[Saved entries]:
* * *
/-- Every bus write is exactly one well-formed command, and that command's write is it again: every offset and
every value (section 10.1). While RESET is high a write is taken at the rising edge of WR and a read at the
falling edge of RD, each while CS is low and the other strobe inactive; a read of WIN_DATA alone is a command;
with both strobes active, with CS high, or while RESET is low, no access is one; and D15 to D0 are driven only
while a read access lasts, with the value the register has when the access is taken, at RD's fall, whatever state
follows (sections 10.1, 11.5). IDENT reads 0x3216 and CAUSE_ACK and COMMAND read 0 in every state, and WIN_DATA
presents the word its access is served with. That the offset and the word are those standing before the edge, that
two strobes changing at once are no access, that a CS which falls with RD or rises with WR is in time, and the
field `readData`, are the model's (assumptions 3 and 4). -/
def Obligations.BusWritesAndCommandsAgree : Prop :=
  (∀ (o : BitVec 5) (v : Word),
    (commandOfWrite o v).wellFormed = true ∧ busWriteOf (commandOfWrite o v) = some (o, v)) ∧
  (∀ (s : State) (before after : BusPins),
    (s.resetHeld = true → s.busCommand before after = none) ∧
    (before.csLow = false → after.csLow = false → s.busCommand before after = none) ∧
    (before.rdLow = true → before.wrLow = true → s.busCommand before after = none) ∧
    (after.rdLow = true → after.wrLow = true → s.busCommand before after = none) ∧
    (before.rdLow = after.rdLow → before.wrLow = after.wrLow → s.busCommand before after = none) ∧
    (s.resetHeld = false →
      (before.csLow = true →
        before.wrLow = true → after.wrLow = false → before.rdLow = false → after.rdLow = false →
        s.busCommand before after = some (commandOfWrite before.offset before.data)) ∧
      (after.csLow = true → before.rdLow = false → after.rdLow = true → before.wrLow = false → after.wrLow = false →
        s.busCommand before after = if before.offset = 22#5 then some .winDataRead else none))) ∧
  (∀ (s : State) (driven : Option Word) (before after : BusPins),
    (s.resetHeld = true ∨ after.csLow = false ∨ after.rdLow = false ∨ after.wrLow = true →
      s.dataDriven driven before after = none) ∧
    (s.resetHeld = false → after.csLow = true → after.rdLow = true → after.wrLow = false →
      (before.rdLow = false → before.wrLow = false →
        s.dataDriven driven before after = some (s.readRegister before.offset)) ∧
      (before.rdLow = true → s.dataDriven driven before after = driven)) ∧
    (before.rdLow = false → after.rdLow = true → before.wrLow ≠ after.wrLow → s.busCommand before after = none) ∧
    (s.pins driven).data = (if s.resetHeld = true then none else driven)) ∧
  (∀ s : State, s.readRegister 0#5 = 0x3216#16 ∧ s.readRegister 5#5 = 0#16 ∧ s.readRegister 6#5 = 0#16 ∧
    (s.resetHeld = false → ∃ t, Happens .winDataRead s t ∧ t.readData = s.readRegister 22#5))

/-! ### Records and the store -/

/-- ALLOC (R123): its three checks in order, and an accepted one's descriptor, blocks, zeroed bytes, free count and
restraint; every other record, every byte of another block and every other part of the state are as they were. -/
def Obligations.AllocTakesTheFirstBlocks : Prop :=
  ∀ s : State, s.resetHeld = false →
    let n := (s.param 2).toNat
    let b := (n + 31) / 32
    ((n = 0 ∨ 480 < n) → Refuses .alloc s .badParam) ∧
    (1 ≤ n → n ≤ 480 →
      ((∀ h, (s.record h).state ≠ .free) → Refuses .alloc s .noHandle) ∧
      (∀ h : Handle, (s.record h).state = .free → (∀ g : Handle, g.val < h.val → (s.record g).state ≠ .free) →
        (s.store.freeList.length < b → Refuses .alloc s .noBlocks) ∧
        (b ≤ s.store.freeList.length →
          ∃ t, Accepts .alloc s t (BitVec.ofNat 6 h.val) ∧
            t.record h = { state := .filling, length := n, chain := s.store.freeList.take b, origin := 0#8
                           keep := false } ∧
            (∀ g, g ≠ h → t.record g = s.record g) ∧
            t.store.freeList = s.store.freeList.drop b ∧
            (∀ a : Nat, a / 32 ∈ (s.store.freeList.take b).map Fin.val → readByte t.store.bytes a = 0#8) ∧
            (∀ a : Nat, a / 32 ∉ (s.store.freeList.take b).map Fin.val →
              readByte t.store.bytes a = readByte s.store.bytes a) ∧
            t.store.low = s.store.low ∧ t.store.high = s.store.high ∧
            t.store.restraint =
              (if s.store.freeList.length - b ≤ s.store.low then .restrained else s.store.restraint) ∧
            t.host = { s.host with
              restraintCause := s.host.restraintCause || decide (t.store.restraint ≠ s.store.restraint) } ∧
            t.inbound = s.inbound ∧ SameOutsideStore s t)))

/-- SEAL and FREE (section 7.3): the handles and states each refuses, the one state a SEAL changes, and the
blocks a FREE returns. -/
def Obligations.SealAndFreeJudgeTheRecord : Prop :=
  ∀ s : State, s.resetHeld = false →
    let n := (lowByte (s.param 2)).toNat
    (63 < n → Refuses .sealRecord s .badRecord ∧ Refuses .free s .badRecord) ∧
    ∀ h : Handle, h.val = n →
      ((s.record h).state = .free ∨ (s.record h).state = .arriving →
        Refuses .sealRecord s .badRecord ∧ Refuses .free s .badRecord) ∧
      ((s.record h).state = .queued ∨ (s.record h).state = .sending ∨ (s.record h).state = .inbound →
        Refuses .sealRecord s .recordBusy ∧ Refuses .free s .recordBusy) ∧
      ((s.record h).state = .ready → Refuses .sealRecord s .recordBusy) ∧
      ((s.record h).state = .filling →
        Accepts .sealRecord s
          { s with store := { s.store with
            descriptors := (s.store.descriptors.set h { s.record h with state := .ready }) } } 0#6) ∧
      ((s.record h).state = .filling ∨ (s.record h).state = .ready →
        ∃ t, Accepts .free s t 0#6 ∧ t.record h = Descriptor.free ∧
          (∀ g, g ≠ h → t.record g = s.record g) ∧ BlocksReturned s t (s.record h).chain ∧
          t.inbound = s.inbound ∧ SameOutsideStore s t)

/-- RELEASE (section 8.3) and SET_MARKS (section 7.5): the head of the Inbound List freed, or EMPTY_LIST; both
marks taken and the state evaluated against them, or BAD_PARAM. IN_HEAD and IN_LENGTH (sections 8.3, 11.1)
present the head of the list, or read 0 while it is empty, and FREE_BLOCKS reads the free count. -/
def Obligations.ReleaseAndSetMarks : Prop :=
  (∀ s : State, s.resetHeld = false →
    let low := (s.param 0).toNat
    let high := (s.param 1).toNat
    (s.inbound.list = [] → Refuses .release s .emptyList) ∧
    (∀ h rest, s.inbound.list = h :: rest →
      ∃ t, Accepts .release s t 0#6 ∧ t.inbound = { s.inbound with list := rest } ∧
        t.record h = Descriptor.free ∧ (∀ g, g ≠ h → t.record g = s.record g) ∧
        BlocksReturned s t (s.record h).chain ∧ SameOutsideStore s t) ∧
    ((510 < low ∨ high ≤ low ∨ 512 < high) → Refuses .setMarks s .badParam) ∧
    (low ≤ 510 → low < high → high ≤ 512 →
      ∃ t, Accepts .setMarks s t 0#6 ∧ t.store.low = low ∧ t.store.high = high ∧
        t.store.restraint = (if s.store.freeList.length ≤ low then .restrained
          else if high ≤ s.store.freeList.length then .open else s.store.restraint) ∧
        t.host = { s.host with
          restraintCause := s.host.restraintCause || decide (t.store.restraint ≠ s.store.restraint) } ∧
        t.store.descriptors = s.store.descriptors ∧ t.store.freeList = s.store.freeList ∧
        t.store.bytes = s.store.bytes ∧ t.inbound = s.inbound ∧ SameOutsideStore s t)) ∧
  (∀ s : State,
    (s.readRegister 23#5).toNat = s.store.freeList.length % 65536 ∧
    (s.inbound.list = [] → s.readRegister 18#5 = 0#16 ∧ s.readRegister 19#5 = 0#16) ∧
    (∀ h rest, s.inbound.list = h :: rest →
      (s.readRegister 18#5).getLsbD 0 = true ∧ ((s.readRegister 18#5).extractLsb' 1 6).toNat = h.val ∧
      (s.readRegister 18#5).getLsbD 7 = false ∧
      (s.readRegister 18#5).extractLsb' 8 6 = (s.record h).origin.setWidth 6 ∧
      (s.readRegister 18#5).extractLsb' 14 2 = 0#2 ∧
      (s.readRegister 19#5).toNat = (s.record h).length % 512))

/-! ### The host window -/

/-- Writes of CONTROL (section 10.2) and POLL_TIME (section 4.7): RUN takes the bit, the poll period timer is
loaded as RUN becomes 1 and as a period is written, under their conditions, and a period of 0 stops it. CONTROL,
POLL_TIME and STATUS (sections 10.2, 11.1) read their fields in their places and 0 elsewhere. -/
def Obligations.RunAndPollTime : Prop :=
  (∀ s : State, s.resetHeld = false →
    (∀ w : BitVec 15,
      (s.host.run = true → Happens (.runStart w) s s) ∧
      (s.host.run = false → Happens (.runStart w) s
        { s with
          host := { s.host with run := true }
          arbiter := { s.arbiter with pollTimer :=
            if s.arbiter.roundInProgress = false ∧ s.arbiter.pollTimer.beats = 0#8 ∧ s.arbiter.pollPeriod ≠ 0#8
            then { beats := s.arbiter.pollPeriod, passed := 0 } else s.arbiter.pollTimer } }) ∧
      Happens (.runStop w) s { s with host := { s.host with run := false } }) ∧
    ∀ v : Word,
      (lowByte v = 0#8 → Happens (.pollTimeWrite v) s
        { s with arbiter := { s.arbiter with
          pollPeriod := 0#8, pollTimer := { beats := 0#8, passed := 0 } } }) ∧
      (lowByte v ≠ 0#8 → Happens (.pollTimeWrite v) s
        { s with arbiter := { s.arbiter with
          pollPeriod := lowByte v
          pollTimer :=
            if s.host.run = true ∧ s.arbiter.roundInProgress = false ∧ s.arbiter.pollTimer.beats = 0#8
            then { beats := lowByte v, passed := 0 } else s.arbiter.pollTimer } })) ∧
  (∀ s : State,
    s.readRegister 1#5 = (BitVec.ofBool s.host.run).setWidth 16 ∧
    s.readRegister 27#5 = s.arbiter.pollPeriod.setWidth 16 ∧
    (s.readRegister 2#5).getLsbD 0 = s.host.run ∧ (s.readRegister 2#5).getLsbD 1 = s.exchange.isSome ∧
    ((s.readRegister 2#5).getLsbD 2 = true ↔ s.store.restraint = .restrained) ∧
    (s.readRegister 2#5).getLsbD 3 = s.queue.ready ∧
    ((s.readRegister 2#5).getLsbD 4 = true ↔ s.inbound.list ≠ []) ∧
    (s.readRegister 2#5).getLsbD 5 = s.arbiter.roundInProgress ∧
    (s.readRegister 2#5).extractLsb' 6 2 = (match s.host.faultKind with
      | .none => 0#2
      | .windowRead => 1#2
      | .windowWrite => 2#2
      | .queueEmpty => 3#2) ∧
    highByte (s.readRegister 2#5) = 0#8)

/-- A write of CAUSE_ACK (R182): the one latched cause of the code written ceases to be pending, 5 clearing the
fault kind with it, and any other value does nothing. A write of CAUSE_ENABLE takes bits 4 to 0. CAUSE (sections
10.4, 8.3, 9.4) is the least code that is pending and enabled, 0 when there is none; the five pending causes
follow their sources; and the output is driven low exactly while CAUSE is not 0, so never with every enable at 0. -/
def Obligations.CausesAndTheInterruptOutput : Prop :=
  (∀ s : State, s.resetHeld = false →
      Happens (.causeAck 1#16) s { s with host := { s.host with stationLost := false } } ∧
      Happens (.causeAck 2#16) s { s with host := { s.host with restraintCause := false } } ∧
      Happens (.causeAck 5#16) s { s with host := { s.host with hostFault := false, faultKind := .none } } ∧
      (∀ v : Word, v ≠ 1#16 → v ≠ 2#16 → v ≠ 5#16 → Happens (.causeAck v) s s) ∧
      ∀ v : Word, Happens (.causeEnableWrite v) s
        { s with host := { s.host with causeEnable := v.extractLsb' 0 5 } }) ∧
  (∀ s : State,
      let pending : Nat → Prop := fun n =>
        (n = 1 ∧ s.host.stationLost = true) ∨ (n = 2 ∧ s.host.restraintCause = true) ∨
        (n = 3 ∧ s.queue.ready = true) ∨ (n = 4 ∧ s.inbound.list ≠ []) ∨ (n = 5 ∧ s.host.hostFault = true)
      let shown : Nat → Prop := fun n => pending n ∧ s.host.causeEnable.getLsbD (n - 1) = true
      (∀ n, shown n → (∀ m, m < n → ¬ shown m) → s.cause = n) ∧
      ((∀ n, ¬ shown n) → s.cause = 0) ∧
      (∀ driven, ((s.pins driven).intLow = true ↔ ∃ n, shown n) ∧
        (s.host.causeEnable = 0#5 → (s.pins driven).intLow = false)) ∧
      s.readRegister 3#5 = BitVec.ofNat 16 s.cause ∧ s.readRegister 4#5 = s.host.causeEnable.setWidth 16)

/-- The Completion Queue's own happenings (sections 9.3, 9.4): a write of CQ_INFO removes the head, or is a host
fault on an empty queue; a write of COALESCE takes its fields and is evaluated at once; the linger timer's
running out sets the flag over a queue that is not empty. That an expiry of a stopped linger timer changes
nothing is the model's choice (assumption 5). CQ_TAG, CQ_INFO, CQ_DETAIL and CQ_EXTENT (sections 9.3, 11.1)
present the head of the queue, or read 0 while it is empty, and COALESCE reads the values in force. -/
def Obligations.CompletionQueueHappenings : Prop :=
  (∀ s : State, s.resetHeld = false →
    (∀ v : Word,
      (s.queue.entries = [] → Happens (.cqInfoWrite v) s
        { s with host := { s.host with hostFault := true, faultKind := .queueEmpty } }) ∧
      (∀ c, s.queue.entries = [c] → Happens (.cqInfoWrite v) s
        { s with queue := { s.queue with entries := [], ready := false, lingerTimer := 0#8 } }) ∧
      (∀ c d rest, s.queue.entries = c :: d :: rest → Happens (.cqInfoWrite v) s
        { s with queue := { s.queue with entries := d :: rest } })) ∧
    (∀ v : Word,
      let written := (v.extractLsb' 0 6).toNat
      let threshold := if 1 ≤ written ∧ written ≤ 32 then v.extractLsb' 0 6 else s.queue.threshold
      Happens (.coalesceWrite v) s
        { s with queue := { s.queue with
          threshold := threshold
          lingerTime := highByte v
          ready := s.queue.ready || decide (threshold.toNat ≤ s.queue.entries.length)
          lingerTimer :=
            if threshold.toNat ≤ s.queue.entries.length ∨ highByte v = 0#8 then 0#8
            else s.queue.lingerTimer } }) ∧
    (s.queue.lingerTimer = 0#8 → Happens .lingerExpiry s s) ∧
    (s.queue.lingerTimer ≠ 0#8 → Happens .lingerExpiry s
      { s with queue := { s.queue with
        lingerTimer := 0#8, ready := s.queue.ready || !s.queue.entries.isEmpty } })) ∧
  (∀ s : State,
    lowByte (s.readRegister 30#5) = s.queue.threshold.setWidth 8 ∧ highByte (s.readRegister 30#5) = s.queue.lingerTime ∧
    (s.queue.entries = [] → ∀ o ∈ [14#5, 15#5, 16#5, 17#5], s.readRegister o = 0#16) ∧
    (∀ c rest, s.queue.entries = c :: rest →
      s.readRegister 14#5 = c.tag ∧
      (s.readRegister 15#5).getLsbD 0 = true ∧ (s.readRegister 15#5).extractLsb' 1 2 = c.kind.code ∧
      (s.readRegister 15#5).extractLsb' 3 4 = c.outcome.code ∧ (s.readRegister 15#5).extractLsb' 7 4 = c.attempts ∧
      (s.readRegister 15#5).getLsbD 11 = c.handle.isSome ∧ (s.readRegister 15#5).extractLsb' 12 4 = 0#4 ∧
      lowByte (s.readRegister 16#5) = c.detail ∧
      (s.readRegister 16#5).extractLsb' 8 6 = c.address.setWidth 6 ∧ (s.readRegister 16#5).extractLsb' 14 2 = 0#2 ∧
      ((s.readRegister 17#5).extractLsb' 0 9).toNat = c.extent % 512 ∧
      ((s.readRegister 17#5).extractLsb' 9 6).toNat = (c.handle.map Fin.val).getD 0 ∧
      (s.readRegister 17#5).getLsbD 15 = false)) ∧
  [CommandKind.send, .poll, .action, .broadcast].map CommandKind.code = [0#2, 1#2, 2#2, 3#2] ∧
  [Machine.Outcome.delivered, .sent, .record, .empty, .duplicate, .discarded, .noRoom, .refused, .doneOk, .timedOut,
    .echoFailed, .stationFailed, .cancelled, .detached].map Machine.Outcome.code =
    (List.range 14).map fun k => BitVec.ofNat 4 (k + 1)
* * *
[WHAT YOU SHOULD DO]:
Which lines above hold the string "Accepts"? Copy every one of them.

[ANSWER FOR THE TASK]:
          ∃ t, Accepts .alloc s t (BitVec.ofNat 6 h.val) ∧
        Accepts .sealRecord s
        ∃ t, Accepts .free s t 0#6 ∧ t.record h = Descriptor.free ∧
      ∃ t, Accepts .release s t 0#6 ∧ t.inbound = { s.inbound with list := rest } ∧
      ∃ t, Accepts .setMarks s t 0#6 ∧ t.store.low = low ∧ t.store.high = high ∧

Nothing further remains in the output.